Interpolation of n-gram and mutual-information based trigger pair language models for Mandarin speech recognition
✍ Scribed by Z. GuoDong; L. KimTeng
- Publisher
- Elsevier Science
- Year
- 1999
- Tongue
- English
- Weight
- 191 KB
- Volume
- 13
- Category
- Article
- ISSN
- 0885-2308
No coin nor oath required. For personal study only.
✦ Synopsis
While n-gram modeling is simple and dominant in speech recognition, it can only capture the short-distance context dependency within an n-word window where currently the largest practical n for natural language is three. However, many of the context dependencies in natural language occur beyond a three-word window. This paper proposes a new language modeling approach to capture the preferred relationships between words over a short or long distance through the concept of MI-Trigger pairs. Different MI-Trigger-based models are constructed in either a distance-dependent or a distance-independent way within a window from 1 to 10 words.
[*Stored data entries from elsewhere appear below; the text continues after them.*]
/-! ## The instruction -/

/-- An instruction's effect once it has been fetched. -/
def Dom.shortEffect (d : Dom) (b : Ix4) (fed : Bool) (i : Short) : Dom :=
  let len := i.len
  let push (v : Dom → Cell) : Dom := d.cells b 0 1 (fun _ rest => d.done b len 1 fed (·.withStack (Slot.now (v d) :: rest)))
  match i with
  | .nop => d.done b len 1 fed id
  | .stack op => d.stackOp b fed op
  | .alu op => d.aluOp b op fed
  | .flow op rel w => d.flowOp b op rel w
  | .jmp => d.values b 1 0 (fun d' vs rest => d'.branch b (vs.getD 0 0).toNat 2 (·.withStack rest))
  | .jmpl rel => d.branch b (relTarget (d.berth b).pc len rel) 2 id
  | .load op => d.loadOp b op false fed
  | .store w => d.storeOp b w false fed
  | .ldp64 => d.loadOp b .d64 true fed
  | .stp64 => d.storeOp b 8 true fed
  | .fencest => d.done b len (1 + (d.berth b).remaining) fed id
  | .cadd => d.atomicOp b 2 fed (fun vs old => some (old + vs.getD 0 0))
  | .cswap => d.atomicOp b 3 fed (fun vs old => if old = vs.getD 1 0 then some (vs.getD 0 0) else none)
  | .lit v _ => push (fun _ => v)
  | .litpc => push (fun d => cell (((d.berth b).pc + 1) % 2 ^ 17))
  | .call rel _ => d.callTo b (relTarget (d.berth b).pc len rel) len id
  | .calli => d.values b 1 0 (fun d' vs rest => d'.callTo b (vs.getD 0 0).toNat len (·.withStack rest))
  | .ret => d.retOp b false
  | .reti => d.retOp b true
  | .toR => d.cells b 1 0 (fun top rest =>
      if rstackCap ≤ (d.berth b).rstack.length then d.overStack b
      else d.done b len 1 fed (fun x => { x with stack := rest, rstack := top ++ x.rstack }))
  | .rFrom =>
    match (d.berth b).rstack with
    | [] => d.trapNow b 2
    | c :: rs => d.cells b 0 1 (fun _ rest =>
        d.done b len 1 fed (fun x => { x with stack := c :: rest, rstack := rs }))
  | .rFetch =>
    match (d.berth b).rstack with
    | [] => d.trapNow b 2
    | c :: _ => d.cells b 0 1 (fun _ rest =>
        let r := d.readSlot b c
        r.1.done b len 1 fed (·.withStack (Slot.now r.2 :: rest)))
  | .rdepth => push (fun d => cell (d.berth b).rstack.length)
  | .tread => d.values b 1 1 (fun d' vs rest =>
      d'.done b len 1 fed (·.withStack (Slot.now (((d'.berth b).tally ((vs.getD 0 0).setWidth 4)).setWidth 64) :: rest)))
  | .twrite co => d.values b 2 0 (fun d' vs rest =>
      let t := (vs.getD 1 0).setWidth 4
      let d2 := if co then d'.loseIncrement b t else d'
      (d2.setTally b t ((vs.getD 0 0).setWidth 32)).done b len 1 fed (·.withStack rest))
  | .tadd => d.values b 2 0 (fun d' vs rest =>
      let t := (vs.getD 1 0).setWidth 4
      (d'.setTally b t ((d'.berth b).tally t + (vs.getD 0 0).setWidth 32)).done b len 1 fed (·.withStack rest))
  | .waitt => d.values b 2 2 (fun d' vs _ =>
      d'.waitOp b ((vs.getD 1 0).setWidth 4) ((vs.getD 0 0).setWidth 32) 2 len)
  | .waitt8 imm => d.waitOp b (imm.extractLsb' 4 4) ((imm.extractLsb' 0 4).setWidth 32) 0 len
  | .idle8 imm => d.done b len (imm.toNat + 1) fed id
  | .idle16 imm => d.done b len (imm.toNat + 1) fed id
  | .idle => d.values b 1 0 (fun d' vs rest => d'.done b len (max 1 (vs.getD 0 0).toNat) fed (·.withStack rest))
  | .tarm => d.values b 2 0 (fun d' vs rest =>
      d'.done b len 1 fed (fun x =>
        ({ x with stack := rest, tarm := Store.insert x.tarm ((vs.getD 1 0).toNat % 16) ((vs.getD 0 0).setWidth 32) }).fireArms))
  | .shld => d.shldOp b fed
  | .shst => d.shstOp b fed
  | .shget => d.shgetOp b fed
  | .shset => d.shsetOp b fed
  | .shbase => d.values b 2 0 (fun d' vs rest =>
      d'.done b len 1 fed (fun x => (x.setBase ((vs.getD 1 0).toNat % 32) (vs.getD 0 0).toNat).withStack rest))
  | .shaddb => d.values b 2 0 (fun d' vs rest =>
      d'.done b len 1 fed (fun x =>
        let j := (vs.getD 1 0).toNat % 32
        (x.setBase j ((getShapeField (x.shape j) 0 48 false) + vs.getD 0 0).toNat).withStack rest))
  | .shclr => d.values b 1 0 (fun d' vs rest =>
      d'.done b len 1 fed (fun x => (x.setShape ((vs.getD 0 0).toNat % 32) 0).withStack rest))
  | .shcopy => d.values b 2 0 (fun d' vs rest =>
      d'.done b len 1 fed (fun x =>
        (x.setShape ((vs.getD 1 0).toNat % 32) (x.shape ((vs.getD 0 0).toNat % 32))).withStack rest))
  | .endOp drain => d.endBerth b drain
  | .yieldOp => d.done b len 1 fed (fun x => { x with phase := .yielded })
  | .ei => d.done b len 1 fed (fun x => { x with ie := true })
  | .di => d.done b len 1 fed (fun x => { x with ie := false })
  | .setiv => d.values b 1 0 (fun d' vs rest =>
      d'.done b len 1 fed (fun x => { x with stack := rest, ivbase := (vs.getD 0 0).toNat % 2 ^ 17 / 16 * 16 }))
  | .imask => d.values b 1 0 (fun d' vs rest =>
      d'.done b len 1 fed (fun x => { x with stack := rest, mask := (vs.getD 0 0).setWidth 4 }))
  | .ipend => push (fun d => (d.berth b).pend.setWidth 64)
  | .trap imm => (d.issued b 1 fed).trap b (if imm.toNat < 0x10 then 0x0F else imm.toNat)
  | .tide => push (fun d => cell d.q.wharf.tide)
  | .berth => push (fun d => match (d.berth b).run with
      | some r => cell (b.toNat + 256 * r.base + 65536 * r.wb.size.toNat)
      | none => 0)
  | .mc => push (fun d => cell (d.berth b).mc)
  | .signal => d.values b 1 0 (fun d' vs rest =>
      (d'.done b len 1 fed (·.withStack rest)).signalOp b ((vs.getD 0 0).setWidth 8))
  | .long op stop => d.longOp b op stop fed
  | .reserved _ => d.havoc b fed

/-- An instruction of the berth's own program: PCRANGE where its bytes reach CODE_LEN (R222), its effect otherwise. -/
def Dom.short (d : Dom) (b : Ix4) (i : Short) : Dom :=
  if (d.berth b).codeLen < (d.berth b).pc + i.len then d.trapNow b 3 else d.shortEffect b false i

/-- The state after berth `b` of polder `p` issues an instruction; unchanged where it issues none now (log entry 4). -/
def State.short (s : State) (p b : Ix4) (i : Short) : State :=
  if (s.pol p).issues b then s.act p (·.short b i) else s

end Sys2Proof.Machine
end

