-- ==== Sys2Proof/Machine/LockOps.lean ====
section
/-!
DEFINITION. Machine/LockOps.lean: frames and tags (R424 to R428), routes and the roster (R457 to R461), streams and acknowledgement
(R466 to R470), landing (R469), reduce (R472, R473), stale frames (R474, R475), and what an accepted DATA, URGENT or ACK frame does.
-/
namespace Sys2Proof.Machine

/-! ## Frames -/

/-- The 32 bytes of a header (R426). -/
def frameHeader (f : Frame) : List Byte :=
  natLe 1 (f.typ.toNat + 16 * f.version.toNat) ++ natLe 1 (bit f.part + 2 * bit f.relayed + 4 * bit f.multicast)
    ++ natLe 2 f.xmit.toNat ++ natLe 2 f.src.toNat ++ natLe 2 f.dst.toNat ++ natLe 1 f.sgrid.toNat ++ natLe 1 f.dgrid.toNat
    ++ natLe 2 f.payload.length ++ natLe 4 f.tide.toNat ++ natLe 4 f.seq.toNat ++ natLe 4 f.opinfo.toNat
    ++ natLe 2 (f.slot.toNat + 256 * f.wave.toNat) ++ natLe 2 f.sf.toNat ++ zeros 4

/-- The key slot at an offset of the Charter block, byte 0 first. An empty slot holds zeros. -/
def Polder.keyAt (q : Polder) (o n : Nat) : List Byte := (List.range (n / 4)).flatMap (fun i => natLe 4 (q.stored (o + 4 * i)))

/-- The tag of a frame under the polder's keys (R428), as the number its 8 bytes spell. -/
def Polder.tagOf (q : Polder) (f : Frame) : BitVec 64 :=
  BitVec.ofNat 64 (leNat ((cmac (q.keyAt (if f.part then 0x10090 else 0x10080) 16) (frameHeader f ++ f.payload)).take 8))

/-- A frame's bytes with its tag. -/
def Polder.frameBytes (q : Polder) (f : Frame) : List Byte := frameHeader f ++ f.payload ++ natLe 8 (q.tagOf f).toNat

/-- A frame from bytes of a harbour entry, and its tag (R479). -/
def parseFrame (bs : List Byte) : Frame × BitVec 64 :=
  let len := fieldAt bs 10 2 % 4096
  ({ typ := BitVec.ofNat 4 (fieldAt bs 0 1), version := BitVec.ofNat 4 (fieldAt bs 0 1 / 16), part := bitOf (fieldAt bs 1 1) 0
     relayed := bitOf (fieldAt bs 1 1) 1, multicast := bitOf (fieldAt bs 1 1) 2, xmit := BitVec.ofNat 12 (fieldAt bs 2 2)
     src := BitVec.ofNat 12 (fieldAt bs 4 2), dst := BitVec.ofNat 12 (fieldAt bs 6 2), sgrid := BitVec.ofNat 6 (fieldAt bs 8 1)
     dgrid := BitVec.ofNat 6 (fieldAt bs 9 1), tide := word (fieldAt bs 12 4), seq := word (fieldAt bs 16 4)
     opinfo := word (fieldAt bs 20 4), slot := BitVec.ofNat 6 (fieldAt bs 24 2), wave := BitVec.ofNat 4 (fieldAt bs 24 2 / 256)
     sf := BitVec.ofNat 16 (fieldAt bs 26 2), payload := (bs.drop 32).take len },
   BitVec.ofNat 64 (fieldAt bs (32 + len) 8))

/-- OP of OPINFO (R466). -/
def frameOp (f : Frame) : Nat := f.opinfo.toNat % 16

/-- The kind of the stream a frame belongs to (R467). -/
def frameKind (f : Frame) : Nat :=
  if frameOp f = 3 then 3 else if frameOp f = 2 then 2 else if f.multicast then 1 else 0

/-- The segment header (R465). -/
def segHeader (raddr : Nat) (rnote tag : Word) : List Byte := natLe 8 raddr ++ natLe 4 rnote.toNat ++ natLe 4 tag.toNat
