-- ==== Sys2Proof/Machine/Harbour.lean ====
section
/-!
DEFINITION. Machine/Harbour.lean: harbour mode (R479): the rings in the host window by which frames for another grid travel.
Its counters and RETX_LIMIT are those of sluice R (log entry 23).
-/
namespace Sys2Proof.Machine

/-- HARB_CFG.EN. -/
def Polder.harbEn (q : Polder) : Bool := bitOf (q.stored (Off.lock + 0x28)) 8

def Polder.harbSize (q : Polder) : Nat := 2 ^ (q.stored (Off.lock + 0x28) % 32)

/-- Counter offset of pointer `k`: 0 TXTAIL, 1 TXHEAD, 2 RXTAIL, 3 RXHEAD. -/
def Polder.harbPtr (q : Polder) (k : Nat) : Nat := q.stored (Off.lock + 0x2C) / 16 * 16 + 4 * k

def Polder.harbIdx (q : Polder) (k : Nat) : Nat := q.ctr32 (q.harbPtr k) % q.harbSize

/-- A pointer read by the Lock, errors counted (R348, R349). -/
def Dom.harbGet (d : Dom) (k : Nat) : Dom × Nat := ((d.readCtr32 (d.q.harbPtr k)).1, d.q.harbIdx k)

/-- One frame written at TXTAIL; the answer says whether it was: not where the ring is off or full, nor where host memory cannot be
written, which stalls the rings. -/
def Dom.harbWrite (d : Dom) (f : Frame) : Dom × Bool :=
  if !d.q.harbEn then (d, false)
  else
    let t := d.harbGet 0
    let h := t.1.harbGet 1
    let t' := (t.2 + 1) % d.q.harbSize
    if t' = h.2 then (h.1, false)
    else
      let bs := d.q.frameBytes { f with slot := 0, wave := 0, sf := 0 }
      let x := h.1.deposit (d.q.stored64 (Off.lock + 0x18) % 2 ^ 48 / 64 * 64 + 2112 * t.2) (bs ++ zeros (2112 - bs.length))
      if x.2 then
        ((((x.1.onLock (fun l => { l with harbStalled := false })).writeCtr32 (d.q.harbPtr 0) t').bump (Off.lockCount 5) 1).msix 7, true)
      else (x.1.onLock (fun l => { l with harbStalled := true }), false)

/-- ACK frames for streams of other grids (R470). -/
def Dom.harbAcks (d : Dom) : Dom :=
  d.q.lock.rx.foldl (fun d r =>
    if r.ogrid ≠ d.q.grid ∧ (d.q.rxOf r.origin r.ogrid r.target r.kind).due.isSome then
      let r' := d.q.rxOf r.origin r.ogrid r.target r.kind
      (d.on (·.acked [r'])).onLock (fun l => { l with
        harbOut := l.harbOut ++ [d.q.mkFrame 1 r.origin r.ogrid false false 0 256 r'.entry] })
    else d) d

/-- Frames formed for transfers to other grids, as the windows of their streams allow. `fuel` bounds them. -/
def Dom.harbForm (d : Dom) : (fuel : Nat) → Dom
  | 0 => d
  | n + 1 =>
    match d.q.lock.xfer.findSome? (fun o => match o.ctl with
      | some c =>
        let w := d.q.xferWay o c
        if o.code.isNone && decide (o.formed < o.bytes.length) && decide (w.2.2.2.1 = some .harbour) &&
          decide ((d.q.txOf w.1 w.2.1 w.2.2.1).frames.length < 64) then some (o, c) else none
      | none => none) with
    | some (o, c) => (d.formFrame o c 2032).harbForm n
    | none => d

/-- ACK frames first, then the frames that wait, written while the ring takes them. -/
def Dom.harbFlush (d : Dom) : (fuel : Nat) → Dom
  | 0 => d
  | n + 1 =>
    match d.q.lock.harbOut with
    | f :: rest =>
      let x := d.harbWrite f
      if x.2 then (x.1.onLock (fun l => { l with harbOut := rest })).harbFlush n else x.1
    | [] =>
      match (d.q.lock.tx.flatMap (fun t => t.frames.take 64)).find? (fun f => f.queued && decide (f.via = .harbour)) with
      | none => d
      | some f =>
        let k := d.q.synced f.frame
        let g := if f.sends = 0 then launched k d.q.wharf.tide else k
        let x := d.harbWrite g
        if x.2 then
          (x.1.onLock (fun l => { l with tx := l.tx.map (fun t => { t with frames := t.frames.map (fun k =>
            if k = f then { k with frame := g, sends := k.sends + 1, queued := false, at_ := d.now } else k) }) })).harbFlush n
        else x.1

/-- All that can go out to the transmit ring. -/
def Dom.harbPump (d : Dom) : Dom := ((d.harbAcks).harbForm 64).harbFlush 4096

/-- A frame read from the receive ring: its tag is checked, and it is delivered, never relayed. One whose tag fails comes from a stranger
(R429). A Gleaner frame waits with those of sluice R. -/
def Dom.harbTake (d : Dom) (bs : List Byte) : Dom :=
  let x := parseFrame bs
  let f := x.1
  let h : Heard := ⟨true, 0, { f with relayed := true }, x.2, f.slot, f.wave, 0, false⟩
  let d1 := d.bump (Off.lockCount 6) 1
  if x.2 ≠ d.q.tagOf f then
    ((d1.onSluice .r (fun s => { s with stranger := word f.xmit.toNat })).slBump .r 3 1).slStick .r 4
  else if f.dst ≠ d.q.addr ∨ f.dgrid ≠ d.q.grid ∨ f.multicast then d1
  else if d.q.glFrame f ∧ f.typ = 0 then d1.onSluice .r (fun s => { s with inbox := s.inbox ++ [h] })
  else if f.typ = 1 then d1.takeAck .r h
  else if f.typ = 0 ∨ f.typ = 4 then d1.takeFrame .r h
  else d1

/-- Entries from RXHEAD up to the RXTAIL read; a read that fails stalls the rings. -/
def Dom.harbRead (d : Dom) (tail : Nat) : (fuel : Nat) → Dom
  | 0 => d
  | n + 1 =>
    let r := d.harbGet 3
    let h := r.2
    if h = tail then r.1
    else
      let x := r.1.fetch (d.q.stored64 (Off.lock + 0x20) % 2 ^ 48 / 64 * 64 + 2112 * h) 2112
      match x.2 with
      | none => x.1.onLock (fun l => { l with harbStalled := true })
      | some bs =>
        ((x.1.harbTake bs).writeCtr32 (d.q.harbPtr 3) ((h + 1) % d.q.harbSize)).harbRead tail n

/-- A write of 1 to HARB_DOORBELL. -/
def Dom.harbBell (d : Dom) : Dom :=
  if d.q.harbEn then
    let t := d.harbGet 2
    (t.1.harbRead t.2 d.q.harbSize).harbPump
  else d

/-- HARB_RETX: the n-th unacknowledged harbour frame again, and whatever could not be written. -/
def Dom.harbRetry (d : Dom) (n : Nat) : Dom := (d.resend .harbour .r n).harbPump

def execHarbRetx (p : Ix4) (n : Nat) (s : State) : Host.Outcome State Fault Refusal := .next (s.actOn p (·.harbRetry n))

end Sys2Proof.Machine
end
This new MI-Trigger-based modeling is also compared and merged with word bigram modeling. It is found that the MI-Trigger-based modeling has better performance than word bigram modeling. It is also found that n-gram and MI-Trigger models have good complementarity and their proper merging can further increase the recognition rate when tested on Mandarin speech recognition. One advantage of MI-Trigger-based modeling is that the number of parameters needed for MI-Trigger modeling is much less than that of word bigram modeling. Another advantage is that the number of trigger pairs in an MI-Trigger model can be kept to a reasonable size without losing too much of its modeling power.